Read: Desert Hot Springs Holiday parade honors Olympic medalist, Sarah Robles

In the snatch, the bar is lifted from the floor to overhead in one motion. Robles lifted 126 kilograms in the snatch and was assured of the victory when Laurel Hubbard of New Zealand missed at 127 kilograms on her final attempt. Hubbard won the silver medal with a lift of 124 kilograms. Tania
Guadalupe Mascorro Osuna of Mexico won the bronze medal with a lift of 119 kilograms.

In the clean and jerk, the barbell is lifted overhead in two continuous motions — the clean, which brings the bar to the shoulders, and the jerk, in which the athlete raises the bar overhead. Robles won the clean and jerk by lifting 158 kilograms. Egyptian Shaimaa Ahmed Khalaf Haridy won the
silver medal, lifting 153 kilograms. Duangaksorn Chaidee of Thailand won the bronze medal, lifting 152 kilograms, one kilogram more than Hubbard, who finished fourth.

The best total in each successful lift is combined for the overall total. Medals are awarded in the snatch, clean and jerk and total. Robles’ combined lifts of 284 kilograms brought her the gold in total weight. Hubbard was second with 275 kilograms and Haridy third with 268, one more than Duangaksorn.

“I felt really strong and I was so happy to do this in front of my mom, my teammates and my country,” Robles said after the competition at the Anaheim Convention Center.

Robles competes despite Madelung’s deformity, a congenital impairment of a forearm that causes her pain when she lifts or does everyday motions.

She began weightlifting at San Jacinto High School when her track and field coach Rich McClure had her use Olympic lifts to improve her performance in the shot put and discus throw. Robles competed in some local weightlifting meets in 2004 and 2005 “and I fell in love with it,” she said.

Robles received athletic scholarships at Arizona State to compete in track and field, but changed those plans after her first season in 2008, when she met weightlifting coach Joe Micela and decided to shift her focus.

The last time an American woman won a world championship was in 1994, when Robin (Byrd) Goad won the women’s 50-kilogram class.
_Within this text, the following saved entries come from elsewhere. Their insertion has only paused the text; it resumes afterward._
-- ==== Sys2Proof/Tests/Slice0.lean ====
section
/-!
SUPPORT. The package's own tests: the checks of WellFormed, figures worked from the spec's rules, and for every statement with
hypotheses a state and operands that meet them, clause by clause.
-/
namespace Sys2Proof.Tests

set_option Elab.async false

open Sys2Proof Sys2Proof.Machine

/-! ## Helpers -/

/-- A predicate on the state a command answers. -/
def after (c : Instr) (s : State) (ok : State → Bool) : Bool :=
  match exec c s with
  | .next t => ok t
  | _ => false

/-- The frame of a list that begins with its length byte. -/
def frameOf (l : List Byte) : Frame := { count := l.length + 1, bytes := l ++ [crc8 l] }

/-- The frame's bytes but the last on Port S, or all of them on Port A and Port B. -/
def ask (p : Port) (l : List Byte) (s : State) : State :=
  match p with
  | .s => { s with ports := { s.ports with rxS := .body l.length l.tail } }
  | .a => { s with ports := { s.ports with rxA := .writing (l.length + 1) (l ++ [crc8 l]) } }
  | .b => { s with ports := { s.ports with rxB := .writing (l.length + 1) (l ++ [crc8 l]) } }

/-- What ends that frame. -/
def endOf (p : Port) (l : List Byte) : Ending :=
  match p with
  | .s => .lastByteS (crc8 l)
  | .a => .stop .a
  | .b => .stop .b

/-- The ports once the frame is taken. -/
def portsAfter (p : Port) (l : List Byte) (s : State) : Ports :=
  match (ask p l s).ports.taken s.clock (endOf p l) with
  | some t => t.ports
  | none => s.ports

/-- The frame is admitted as a command. -/
abbrev Asked (p : Port) (c : Command) (l : List Byte) (s : State) : Prop :=
  (ask p l s).ports.taken s.clock (endOf p l) = some { port := p, frame := frameOf l, ports := portsAfter p l s }
    ∧ (ask p l s).refusal p (frameOf l) = none ∧ (frameOf l).command = some c

/-- Asked is the premise of the statements on requests. -/
theorem asked_admitted {p : Port} {c : Command} {l : List Byte} {s : State} (h : Asked p c l s) (hc : (ask p l s).clock = s.clock) :
    Admitted (ask p l s) (endOf p l) c p (frameOf l) (portsAfter p l s) := by
  unfold Admitted
  rw [hc]
  exact h

/-- A predicate on the state a request leaves. -/
def said (c : Ending → Instr) (p : Port) (l : List Byte) (s : State) (ok : State → Bool) : Bool :=
  after (c (endOf p l)) (ask p l s) ok

/-- The status that stands on a port. -/
def stands (p : Port) (st : Status) (t : State) : Bool := decide ((t.answer p).status = st)

/-- A part at 1000 s with its loads ended, the link UP and every output settled. -/
def base : State :=
  State.settle { State.reset with
    clock := 100000, ready := true, link := { LinkRecord.initial with state := .up },
    act := { Actuators.initial with valve := .standing .upper },
    store := { StoreRecord.initial with imageLoaded := true, settingsLoaded := true } }

/-- An entry of a zone at level 1. -/
def entry (z : Zone) (ps : PathSet) : Entry := { zone := z, pathSet := ps, level := .one, time := 900 }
The world championships are held annually except in Olympic years.

Robles, who now lives in Houston, became the first American woman to win an Olympic medal in weightlifting since 2000 when she won a bronze medal in the women’s over-75-kilogram class in the 2016 Rio de Janeiro Games.

She is also just the fourth U.S. woman in history to win a world title and the first to do so since women’s weightlifting was added to the Olympics in 2000.